**** Extracted information

-- ==== Sys2Proof/Tests/Slice0.lean ====
section
/-!
SUPPORT. Tests: ill-formed instructions and refused words, words of the encodings decoded, single steps with values worked
out by hand, and states that meet the hypotheses of the statements.
-/
open Sys2Proof Sys2Proof.Machine

section
set_option Elab.async false

/-! ### Ill-formed instructions are refused (R305 stage 5) -/

theorem test_wf_bit_field : (Instr.ext 4 5 32 32).wf = false ∧ (Instr.extI64 4 5 63 1).wf = false ∧ (Instr.ins 4 5 1 63).wf = false := by decide
theorem test_wf_atomic_size : [Instr.amoAdd 1 2 1 0 0, .amoAnd 1 2 0 0 0, .amoOr 1 2 1 0 0, .amoXor 1 2 1 0 0, .amoMin 1 2 1 1 0,
    .amoMax 1 2 0 1 0, .amoSwap 1 2 1 0 0, .cas 1 2 1 0 3].all (fun i => !i.wf) = true := by decide
theorem test_wf_fence : (Instr.fence 0 0).wf = false ∧ (Instr.fence 1 5).wf = false := by decide
theorem test_wf_pref : (Instr.pref 3 1 0).wf = false := by decide
theorem test_wf_float_type : [Instr.fadd 1 2 3 3, .fsub 1 2 3 7, .fmul 1 2 3 3, .fdiv 1 2 3 4, .fsqrt 1 2 3, .fmin 1 2 3 5, .fmax 1 2 3 3,
    .fcmp 1 2 3 3 0, .fcmp 1 2 3 0 4, .ffma 1 2 3 4 3, .vaddFloat 1 2 3 0 3, .vsubFloat 1 2 3 0 3, .vmulFloat 1 2 3 0 3,
    .vminFloat 1 2 3 0 3, .vmaxFloat 1 2 3 0 3, .vcmpFloat 1 2 3 5 0 0, .vfma 1 2 3 4 0 3].all (fun i => !i.wf) = true := by decide
theorem test_wf_convert : (Instr.fcvt 1 2 7 0).wf = false ∧ (Instr.fcvt 1 2 3 4).wf = false ∧ (Instr.vcvt 1 2 14 0 0).wf = false := by decide
theorem test_wf_integer_type : [Instr.vaddInt 1 2 3 0 3, .vsubInt 1 2 3 0 7, .vmulInt 1 2 3 0 3, .vminInt 1 2 3 0 7, .vmaxInt 1 2 3 0 3,
    .vshl 1 2 3 0 3, .vshr 1 2 3 0 7, .vcmpInt 1 2 3 4 0 0].all (fun i => !i.wf) = true := by decide
theorem test_wf_reduce : (Instr.vred 1 2 3 0 0).wf = false ∧ (Instr.vred 1 2 0 0 3).wf = false ∧ (Instr.vscan 1 2 7 0 0).wf = false ∧
    (Instr.vdot 1 2 3 4 0 5).wf = false ∧ (Instr.vsf 1 2 0 8).wf = false := by decide
theorem test_wf_send : (Instr.send 3 1 2 3).wf = false ∧ (Instr.sendBuf 3 1 2 3).wf = false ∧ (Instr.reply 3 1 2 3).wf = false ∧
    (Instr.replyBuf 3 1 2 3).wf = false := by decide
theorem test_wf_carve_request : (Instr.bara 4 1).wf = false ∧ (Instr.bara 4 7).wf = false ∧ (Instr.bara 4 6).wf = true := by decide
theorem test_wf_join_register : (Instr.efork 0 1 2).wf = false := by decide
theorem test_wf_register_index : (Instr.csrd 1 0x006).wf = false ∧ (Instr.cswr 1 0x803).wf = false ∧ (Instr.csrd 1 0x13F).wf = true := by decide

/-! ### Words that are refused (the worked example of R331 and the fates of R330) -/

theorem test_refused_words : decode 0x00000000 = .error .illegal ∧ decode 0x16000000 = .error .illegal ∧ decode 0x0200000F = .error .illegal ∧
    decode 0x02000020 = .error (.reserved .task) ∧ decode 0x14010000 = .error (.reserved .task) ∧ decode 0x2A180000 = .error .illegal ∧
    decode 0x2AB80000 = .error (.reserved .task) ∧ decode 0x65CA0001 = .error (.reserved .runtime) ∧ decode 0x66000000 = .error .illegal ∧
    decode 0x7E000000 = .error .illegal := by decide
theorem test_refused_cause : refusedCause 0 false = .illegalEncoding ∧ refusedCause 0x02000020 false = .reservedField ∧
    refusedCause 0x65CA0001 false = .privileged ∧ refusedCause 0x65CA0001 true = .reservedField := by decide
theorem test_marker_decodes : decode 0x84000000 = .ok (.addi 0 0 0) := by decide

/-! ### Words of the encodings (R304 to R329) -/

theorem test_decode_integer_0 :
    decode 0x02418C00 = .ok (.add 4 3 3) ∧
    decode 0x02D04C01 = .ok (.sub 13 0 19) ∧
    decode 0x02531C02 = .ok (.and 5 6 7) ∧
    decode 0x02210C03 = .ok (.or 2 2 3) ∧
    decode 0x02429804 = .ok (.xor 4 5 6) ∧
    decode 0x02429805 = .ok (.shl 4 5 6) ∧
    decode 0x02429806 = .ok (.shr 4 5 6) ∧
    decode 0x02429807 = .ok (.sha 4 5 6) ∧
    decode 0x02429808 = .ok (.slt 4 5 6) ∧
    decode 0x02429809 = .ok (.sltN64 4 5 6) ∧
    decode 0x0242980A = .ok (.min 4 5 6) ∧
    decode 0x0242980B = .ok (.minN64 4 5 6) ∧
    decode 0x0242980C = .ok (.max 4 5 6) ∧
    decode 0x0242980D = .ok (.maxN64 4 5 6) ∧
    decode 0x0253A0CE = .ok (.sel 5 7 8 6) ∧
    decode 0x04A57FFF = .ok (.addi 10 10 0x7FFF) := by
  decide

theorem test_decode_integer_1 :
    decode 0x06420007 = .ok (.andi 4 4 7) ∧
    decode 0x08E70800 = .ok (.ori 14 14 0x800) ∧
    decode 0x0A4280FF = .ok (.xori 4 5 0xFF) ∧
    decode 0x0C42800A = .ok (.slti 4 5 10) ∧
    decode 0x0F180010 = .ok (.shlImm 17 16 16) ∧
    decode 0x0E84200C = .ok (.shrImm 8 8 12) ∧
    decode 0x0E42C003 = .ok (.shaImm 4 5 3) ∧
    decode 0x10429800 = .ok (.mul 4 5 6) ∧
    decode 0x10429801 = .ok (.mulh 4 5 6) ∧
    decode 0x10429802 = .ok (.mulhN64 4 5 6) ∧
    decode 0x10429803 = .ok (.div 4 5 6) ∧
    decode 0x10429804 = .ok (.divN64 4 5 6) ∧
    decode 0x10429805 = .ok (.rem 4 5 6) ∧
    decode 0x10429806 = .ok (.remN64 4 5 6) ∧
    decode 0x12428000 = .ok (.clz 4 5) ∧
    decode 0x1242A000 = .ok (.popc 4 5) := by
  decide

********

Problem description - Go through the data and count every line where the word "worked" appears. Give only that count.

Output - 2